About the MSGP
When faced with cellular stress, eukaryotes respond by activating a series of processes to reestablish cellular homeostasis. From these, the formation of stress granules (SGs) is a conserved strategy among multiple organisms. These granules are directly formed in response to cellular stress and are constituted by proteins, factors essential for translation, signalling molecules and by a variety of different types of RNAs. Although the general composition profile of SGs varies between different cell types and diferent types of stress are observed, all stress granules are constituted by several RNA-binding proteins (RBPs), which are essential to their process of assembly.
What are stress granules?
Stress granules are foci of cellular triage during stress, sequestering mRNAs and proteins, and promoting/silencing the translation of RNA transcripts in order to facilitate the stress response.
Why the relevance?
Recently, it was shown that abnormalities in SGs functioning have been associated with pathological changes in several diseases, such as cancer, neurodegenerative diseases, viral infections, autoimmune diseases, diabetes, cerebral ischemia, and even in normal aging.
The main goal of this catalog is to curate all the proteins described as being part of stress granules in mammalian cells. Moreover, it also identifies different features of stress granules components, and importantly their expression profile in the context of neurodegenerative diseases such as Alzheimer’s, Huntington’s and Parkinson’s diseases.
Database features and metodology
All stress granules protein components were curated through the published studies on the theme and available in PubMed. Moreover, for each components different information is listed, namely a description of the protein (Uniprot), the gene entrez ID (Gene database), protein name (Uniprot), chromosomal location (OMIM, Gene database), the connection between the protein and disease (OMIM), molecular function of the protein (Uniprot) and if it is described as an RBP (Uniprot and Castello, A.; Fischer, B.; Eichelbaum, K.; Horos, R.; Beckmann, B.M.; Strein, C.; Davey, N.E.; Humphreys, D.T.; Preiss, T.; Steinmetz, L.M.; Krijgsveld, J.; Hentze, M.W. (2012). Insights into RNA biology from an atlas of mammalian mRNA-binding proteins. Cell. 149(6):1393-406 ).

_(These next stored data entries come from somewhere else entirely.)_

/-- Settles O25: each request and event goes on past its guards, which its hypotheses meet; the end of a calibration keeps what was
found, or, the reference out of range, nothing. -/
theorem calibrationCommands : Obligations.CalibrationCommands := by
  unfold Obligations.CalibrationCommands
  refine ⟨?calRun, ?calReq, fun s ts hrot hidle hboundary hawake hwant hdue => exec_rotationPass hrot hidle hboundary hawake hwant hdue,
    fun s ts y hawake hwant hpulses hnext => exec_yelmCalibrationStart hawake hwant hpulses hnext, ?calEnd,
    fun s ts y hcal => exec_calStoreWriteDone hcal, ?tableRead⟩
  case calRun =>
    intro s p v x h o n ys hx hys
    exact congrArg Host.Outcome.next (takeAs_later h rfl (effCalRun_asks (c := s.command p v) hx hys))
  case calReq =>
    intro s ts v value
    refine ⟨?_, exec_calReq_ignored⟩
    rintro hclk rfl hy
    exact exec_calReq_asks hclk hy
  case calEnd =>
    intro s ts y found hcal hpulses o
    have hend := exec_yelmCalibrationEnd (ts := ts) hcal hpulses found
    exact ⟨fun hgood => by rw [hend, hgood, if_neg Bool.false_ne_true]; rfl, fun hbad => by rw [hend, if_pos hbad]; rfl⟩
  case tableRead =>
    intro s p v y x h o bank set ye table hx hy hbank hset
    exact congrArg Host.Outcome.next (takeAs_completes h (effCalTableRead_reads (c := s.command p v) hx hy hbank hset))

end Sys2Proof.Machine
end

section
/-! PROOFS. The supply, the reset pin and the test port (R303, R342, R427, R434, R450–R453, R466; what the main domains lose is log
entry 82, DEDUCED). -/
namespace Sys2Proof.Machine

section Supply
variable (s : State) (ts : Nat)

/-- R450: the state in which PWR_OK has been seen at a level. -/
def State.withPwrOk (s : State) (high : Bool) : State := { s with pins := { s.pins with pwrOk := high } }

theorem exec_pwrOkFall : exec (.pwrOkFall ts) s = .next
    (if s.pwr.state = 3 ∨ s.pins.mainUp = false then (s.upto ts).withPwrOk false else ((s.upto ts).withPwrOk false).loseMain) := by
  simp only [exec, execPwrOkFall, State.upto_pwr, State.upto_pins, Bool.not_eq_true']
  rfl

theorem exec_powerLoss (hon : s.pins.vddAon = true) : exec (.powerLoss ts) s = .next (s.upto ts).unplug :=
  congrArg Host.Outcome.next (if_pos hon)

theorem exec_powerUp (hoff : s.pins.vddAon = false) (puf : Bool) :
    exec (.powerUp ts puf) s = .next ({ s.upto ts with
      now := max (s.upto ts).now s.time.floor, pins := { s.pins with vddAon := true, pwrReq := true } }.modSec (fun b =>
        { b with pufFail := !puf })) :=
  congrArg Host.Outcome.next (if_neg (Bool.eq_false_iff.1 hoff))

/-! ### The reset pin (R342, R427, R453) -/

/-- R453: the state in which SYS_RESET_L is low. -/
def State.pinLow (s : State) : State := { s with pins := { s.pins with sysResetL := false } }

/-- R453, R466: the state in which SYS_RESET_L is high: the pin ends an instruction that drives lands (log entry 85, DESIGN CHOICE). -/
def State.pinHigh (s : State) : State :=
  { s with pins := { s.pins with sysResetL := true, tap := if drivesLands s.pins.tap = true then .bypass else s.pins.tap } }

theorem exec_sysResetL : exec (.sysResetL ts) s = .next
    (if s.pwr.state = 3 ∨ s.pins.pwrOk = false ∨ s.pins.mainUp = false ∨ s.pins.vddAon = false then (s.upto ts).pinLow
      else (if s.pwr.state = 2 then (s.upto ts).pinLow.backInRun else (s.upto ts).pinLow).startReset 5 0 1 []) := by
  simp only [exec, execSysResetL, State.upto_pwr, State.upto_pins, Bool.not_eq_true']
  rfl

/-- R427, R450: the state in which power-up begins with the ROM loader, as a reset of cause 6 (log entry 79, DEDUCED). -/
def State.beginPowerUp (s : State) : State :=
  (State.backInRun { s with pins := { s.pins with mainUp := true } }).modErr (fun b =>
    { b with resets := [⟨5, 0, s.now, 6, [], s.vis.map Prod.fst, []⟩] })

theorem exec_sysResetLRelease : exec (.sysResetLRelease ts) s = .next
    (if s.pins.mainUp = true ∨ s.pins.pwrOk = false ∨ s.pins.vddAon = false ∨ s.pwr.state = 3 then (s.upto ts).pinHigh
      else (s.upto ts).pinHigh.beginPowerUp) := by
  simp only [exec, execSysResetLRelease, State.upto_pwr, State.upto_pins, Bool.not_eq_true']
  rfl

/-! ### The test port (R466) -/

theorem exec_testPortInstruction (hon : s.pins.vddAon = true) (i : TapInstr) :
    exec (.testPortInstruction ts i) s = .next { s.upto ts with
      pins := { s.pins with tap := if drivesLands i = true ∧ s.pins.sysResetL = true then .bypass else i } } :=
  congrArg Host.Outcome.next (if_neg (by rw [State.upto_pins, hon]; decide))

end Supply

/-- Settles O31: each event by the pins and the power state that it finds. -/
theorem supplyEvents : Obligations.SupplyEvents := by
  unfold Obligations.SupplyEvents
  refine ⟨?pwrOk, fun s ts hon => exec_powerLoss s ts hon, fun s ts puf hoff => exec_powerUp s ts hoff puf, ?low, ?high,
    fun s ts i hon => exec_testPortInstruction s ts hon i⟩
  case pwrOk =>
    intro s ts o
    exact ⟨rfl, fun hdeep hmain => (exec_pwrOkFall s ts).trans (congrArg _ (if_neg (by simp [hdeep, hmain]))),
      fun hheld => (exec_pwrOkFall s ts).trans (congrArg _ (if_pos hheld))⟩
  case low =>
    intro s ts o
    exact ⟨fun hdeep hgood hmain hon => (exec_sysResetL s ts).trans (congrArg _ (if_neg (by simp [hdeep, hgood, hmain, hon]))),
      fun hheld => (exec_sysResetL s ts).trans (congrArg _ (if_pos hheld))⟩
  case high =>
    intro s ts o
    exact ⟨fun hmain hgood hon hdeep => (exec_sysResetLRelease s ts).trans (congrArg _ (if_neg (by simp [hdeep, hgood, hmain, hon]))),
      fun hmain => (exec_sysResetLRelease s ts).trans (congrArg _ (if_pos (.inl hmain)))⟩

end Sys2Proof.Machine
end

section
/-! PROOFS. The actions of a beat boundary (R306–R308, R403; the boundary of a device that sleeps is log entry 86, DEDUCED). -/
namespace Sys2Proof.Machine

/-- R302, R305, R307: the state at the boundary that comes, with the time step and the period that are due. -/
def State.atBoundary (s : State) : State :=
  (({ s with now := s.comingBoundary } : State).modTime (fun t => { t with boundary := s.comingBoundary })).timeStep.periodChange

section Beat
variable {s : State}

theorem exec_beatBoundary_off (hoff : s.pins.vddAon = false) : exec .beatBoundary s = .next s :=
  congrArg Host.Outcome.next (if_neg (Bool.eq_false_iff.1 hoff))

theorem exec_beatBoundary_on (hon : s.pins.vddAon = true) : exec .beatBoundary s = .next s.beat :=
  congrArg Host.Outcome.next (if_pos hon)

/-- R403: in Doze, in Deep and while the main domains are held. -/
theorem beat_asleep (h : 1 < s.atBoundary.pwr.state ∨ s.atBoundary.pins.mainUp = false) :
    s.beat = s.atBoundary.preferenceChange.windowBoundary.countBeat :=
  if_pos (h.imp_right fun hmain => by rw [← State.atBoundary, hmain]; rfl)

/-- R307: while the main domains run, the firmware acts where the device serves. -/
theorem beat_awake (hstate : s.atBoundary.pwr.state ≤ 1) (hmain : s.atBoundary.pins.mainUp = true) :
    s.beat = (if s.atBoundary.mainBoundary.serving then s.atBoundary.mainBoundary.firmwareBoundary
      else s.atBoundary.mainBoundary).countBeat.drainPorts.pumpAllTiles.wake :=
  if_neg (by rw [← State.atBoundary, hmain]; simpa using hstate)

end Beat

/-- Settles O38: without VDD_AON there is no boundary; else the power state and the main domains, as the boundary finds them, decide
between the two orders, which `mainBoundary` and `firmwareBoundary` write down. -/
theorem beatBoundary : Obligations.BeatBoundary := by
  unfold Obligations.BeatBoundary
  refine ⟨fun s hoff => exec_beatBoundary_off hoff, ?on⟩
  case on =>
    intro s hon b o
    rw [exec_beatBoundary_on hon]
    exact ⟨fun hasleep => congrArg _ (beat_asleep hasleep), fun hstate hmain => congrArg _ (beat_awake hstate hmain)⟩

end Sys2Proof.Machine
end

section
/-! PROOFS. The rings of error records (R330, R331, R333, R334). -/
namespace Sys2Proof.Machine

section Ring
variable {s : State} {size : Nat} {g : Ring} {r : Rec}

/-! ### An occurrence enters a ring (R333, R334) -/

/-- R333: an occurrence that coalesces counts on the records that it repeats. -/
def recount (s : State) (r o : Rec) : Rec :=
  if coalesces s r o then { o with count := bump16 o.count, last := r.first } else o

theorem ringPut_coalesced (h : g.recs.any (coalesces s r) = true) : ringPut s size g r =
    { g with recs := g.recs.map (recount s r), coalesced := bump g.coalesced, recSeen := true } :=
  if_pos h

theorem ringPut_written (h : g.recs.any (coalesces s r) = false) (hroom : g.recs.length < size) : ringPut s size g r =
    { g with recs := g.recs ++ [r], written := bump g.written, recSeen := true } :=
  (if_neg (Bool.eq_false_iff.1 h)).trans (if_pos hroom)

theorem ringPut_full (h : g.recs.any (coalesces s r) = false) (hfull : size ≤ g.recs.length) : ringPut s size g r =
    { g with lost := bump g.lost, lostLast := r.first, lostFirst := if g.lost = 0 then r.first else g.lostFirst, lossSeen := true } :=
  (if_neg (Bool.eq_false_iff.1 h)).trans (if_neg hfull.not_gt)

/-- R333: coalescing touches COUNT and LAST_STAMP alone. -/
theorem recount_frame (s : State) (r o : Rec) : { recount s r o with count := o.count, last := o.last } = o := by
  unfold recount
  split <;> rfl

/-- R334: no record of a ring is overwritten or moved. -/
theorem ringPut_keeps_record {i : Nat} {o : Rec} (ho : g.recs[i]? = some o) :
    (ringPut s size g r).recs[i]? = some o ∨ (ringPut s size g r).recs[i]? = some (recount s r o) := by
  cases hrep : g.recs.any (coalesces s r) with
  | true => exact .inr (by simp only [ringPut_coalesced hrep, List.getElem?_map, ho, Option.map_some])
  | false =>
    rcases Nat.lt_or_ge g.recs.length size with hroom | hfull
    · have hi : i < g.recs.length := (List.getElem?_eq_some_iff.1 ho).1
      exact .inl (by rw [ringPut_written hrep hroom, List.getElem?_append_left hi, ho])
    · exact .inl (by rw [ringPut_full hrep hfull, ho])

end Ring

/-! ### The rings that a record goes to (R330, R331) -/

/-- R330, R331: the state in which a record has entered the device ring, marked where its yelm number is a physical one. -/
def State.reportDevice (s : State) (r : Rec) : State :=
  s.modErr (fun b =>
    { b with ring := ringPut s 4096 b.ring (if r.yelm = 0xFFFF then r else { r with flags := r.flags ||| 4 }) })

theorem report_device {s : State} {r : Rec} (hdevice : r.vi = 0) : s.report r = s.reportDevice r := if_pos hdevice

theorem report_tenant {s : State} {r : Rec} (htenant : r.vi ≠ 0) : s.report r =
    (s.reportDevice r).modVi r.vi (fun x => { x with ring := ringPut s 256 x.ring (tenantView x.part r) }) := if_neg htenant

theorem report_deviceRing (s : State) (r : Rec) :
    (s.report r).err.ring = ringPut s 4096 s.err.ring (if r.yelm = 0xFFFF then r else { r with flags := r.flags ||| 4 }) := by
  by_cases hvi : r.vi = 0
  · rw [report_device hvi]
    rfl
  · rw [report_tenant hvi]
    rfl

/-- R330: a record of VI 0 concerns no tenant, and one of a tenant no other. -/
theorem vi?_report_other {s : State} {r : Rec} {w : Nat} (hother : w ≠ r.vi ∨ w = 0) : (s.report r).vi? w = s.vi? w := by
  by_cases hvi : r.vi = 0
  · rw [report_device hvi]
    rfl
  · have hw : w ≠ r.vi := by omega
    rw [report_tenant hvi, vi?_modVi, if_neg hw]
    rfl

theorem vi?_report_own {s : State} {r : Rec} {x : Vi} (htenant : r.vi ≠ 0) (hx : s.vi? r.vi = some x) :
    (s.report r).vi? r.vi = some { x with ring := ringPut s 256 x.ring (tenantView x.part r) } := by
  have hx' : (s.reportDevice r).vi? r.vi = some x := hx
  rw [report_tenant htenant, vi?_modVi, if_pos rfl, hx', Option.map_some]

/-- Settles O51: what an occurrence does to a ring by whether it coalesces and whether the ring is full (`ringPut_full`,
`ringPut_keeps_record`); a record enters the device ring and that of its tenant, each by itself. -/
theorem errorRing : Obligations.ErrorRing := by
  unfold Obligations.ErrorRing
  refine ⟨?full, ?kept, fun s r => ⟨report_deviceRing s r, fun w hother => vi?_report_other hother,
    fun x htenant hx => vi?_report_own htenant hx⟩⟩
  case full =>
    intro s size g r hrep hfull g'
    have hput : g' = _ := ringPut_full hrep hfull
    rw [hput]
    exact ⟨rfl, rfl, rfl, rfl, rfl, rfl⟩
  case kept =>
    intro s size g r i o ho
    rcases ringPut_keeps_record (s := s) (size := size) (r := r) ho with hkept | hcounted
    · exact ⟨o, hkept, rfl⟩
    · exact ⟨recount s r o, hcounted, recount_frame s r o⟩

end Sys2Proof.Machine
end

section
/-! PROOFS. Exporting error records, and test-pattern packs (R335–R337, R339, R340; the layout of a CPER is log entry 19, PRESUMED). -/
namespace Sys2Proof.Machine

section Effects
variable {s : State} {c : Cmd} {x : Vi} {r : Region}

/-- R246: the region that a request names is one of its VI. -/
theorem bind_regions {n : Nat} (hx : s.vi? c.vi = some x) (hregion : tget x.regions n = some r) :
    (s.vi? c.vi).bind (fun x => tget x.regions n) = some r := by
  rw [hx, Option.bind_some, hregion]

/-! ### CPER_EXPORT (R336) -/

/-- R336: the CPER records of a VI that fit whole into a length; CLASS 1 to 3 are the codes 0x02xx to 0x04xx. -/
def State.cperOf (s : State) (v len : Nat) : List (List Byte) :=
  cperFit len (((s.ringOf v).recs.filter (fun e => decide (2 ≤ e.code / 256) && decide (e.code / 256 ≤ 4))).map (cperBytes s.time))

/-- R336: BYTES and COUNT of the reply. -/
def cperReply (bytes n : Nat) : List Byte := le 8 bytes ++ le 4 n ++ zeros 4

section Cper
variable {fit : List (List Byte)} (hx : s.vi? c.vi = some x) (hregion : tget x.regions (leAt c.pay 0 4) = some r) (huse : r.use = 4)
  (hlen : leAt c.pay 8 8 + leAt c.pay 16 8 ≤ r.length) (hfit : s.cperOf c.vi (leAt c.pay 16 8) = fit)
include hx hregion huse hlen hfit

theorem effCperExport_nothing (hnone : fit.flatten = []) : effCperExport s c = (s, some (stOk, cperReply 0 0)) := by
  unfold State.cperOf at hfit
  have hok : ¬ (r.use ≠ 4 ∨ r.length < leAt c.pay 8 8 + leAt c.pay 16 8) := by omega
  simp only [effCperExport, bind_regions hx hregion, if_neg hok, hfit, hnone, if_true]
  rfl

/-- R336: what fits is answered when its write has been acknowledged. -/
theorem effCperExport_writes (hsome : fit.flatten ≠ []) (hconn : s.connOk c.vi r.rc = true) :
    effCperExport s c =
      ((s.modEntry c.vi c.entry (fun e => { e with state := .running, payload := cperReply fit.flatten.length fit.length })).rdma
        c.vi r.rc (.command c.entry) true (r.addr + leAt c.pay 8 8) fit.flatten.length c.queue fit.flatten, none) := by
  unfold State.cperOf at hfit
  have hok : ¬ (r.use ≠ 4 ∨ r.length < leAt c.pay 8 8 + leAt c.pay 16 8) := by omega
  simp only [effCperExport, bind_regions hx hregion, if_neg hok, hfit, if_neg hsome, hconn, Bool.not_true, Bool.false_eq_true, if_false]
  rfl

end Cper

/-! ### TEST_PACK_LOAD and TEST_PACK_RUN (R337, R339) -/

theorem effTestPackLoad_reads (hx : s.vi? c.vi = some x) (hregion : tget x.regions (leAt c.pay 0 4) = some r) (huse : r.use = 0)
    (hlen : leAt c.pay 8 8 + leAt c.pay 16 8 ≤ r.length) (hsize : leAt c.pay 16 8 ≤ Config.packBytes)
    (hroom : s.err.packs.length < Config.packMax) (hconn : s.connOk c.vi r.rc = true) :
    effTestPackLoad s c = ((s.modEntry c.vi c.entry (fun e => { e with state := .running })).rdma c.vi r.rc (.command c.entry) false
      (r.addr + leAt c.pay 8 8) (leAt c.pay 16 8) c.queue [], none) := by
  have hok : ¬ (r.use ≠ 0 ∨ r.length < leAt c.pay 8 8 + leAt c.pay 16 8) := by omega
  have hfits : ¬ (Config.packBytes < leAt c.pay 16 8 ∨ Config.packMax ≤ s.err.packs.length) := by omega
  simp only [effTestPackLoad, bind_regions hx hregion, if_neg hok, if_neg hfits, hconn, Bool.not_true, Bool.false_eq_true, if_false]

To assess the expression profiles of stress granules components in the context of different neurodegenerative diseases, a differential transcriptomic analysis was performed using the GEO2R tool of the GEO Datasets database (https://www.ncbi.nlm.nih.gov/gds). The studies used for this analysis were: GSE33000 (Narayanan M, Huynh JL, Wang K, Yang X et al. Common dysregulation network in the human prefrontal cortex underlies two neurodegenerative diseases. Mol Syst Biol 2014 Jul 30;10:743), GSE28894 and GSE4595 (Lederer CW, Torrisi A, Pantelidou M, Santama N et al. Pathways and genes differentially expressed in the motor cortex of patients with sporadic amyotrophic lateral sclerosis. BMC Genomics 2007 Jan 23;8:26).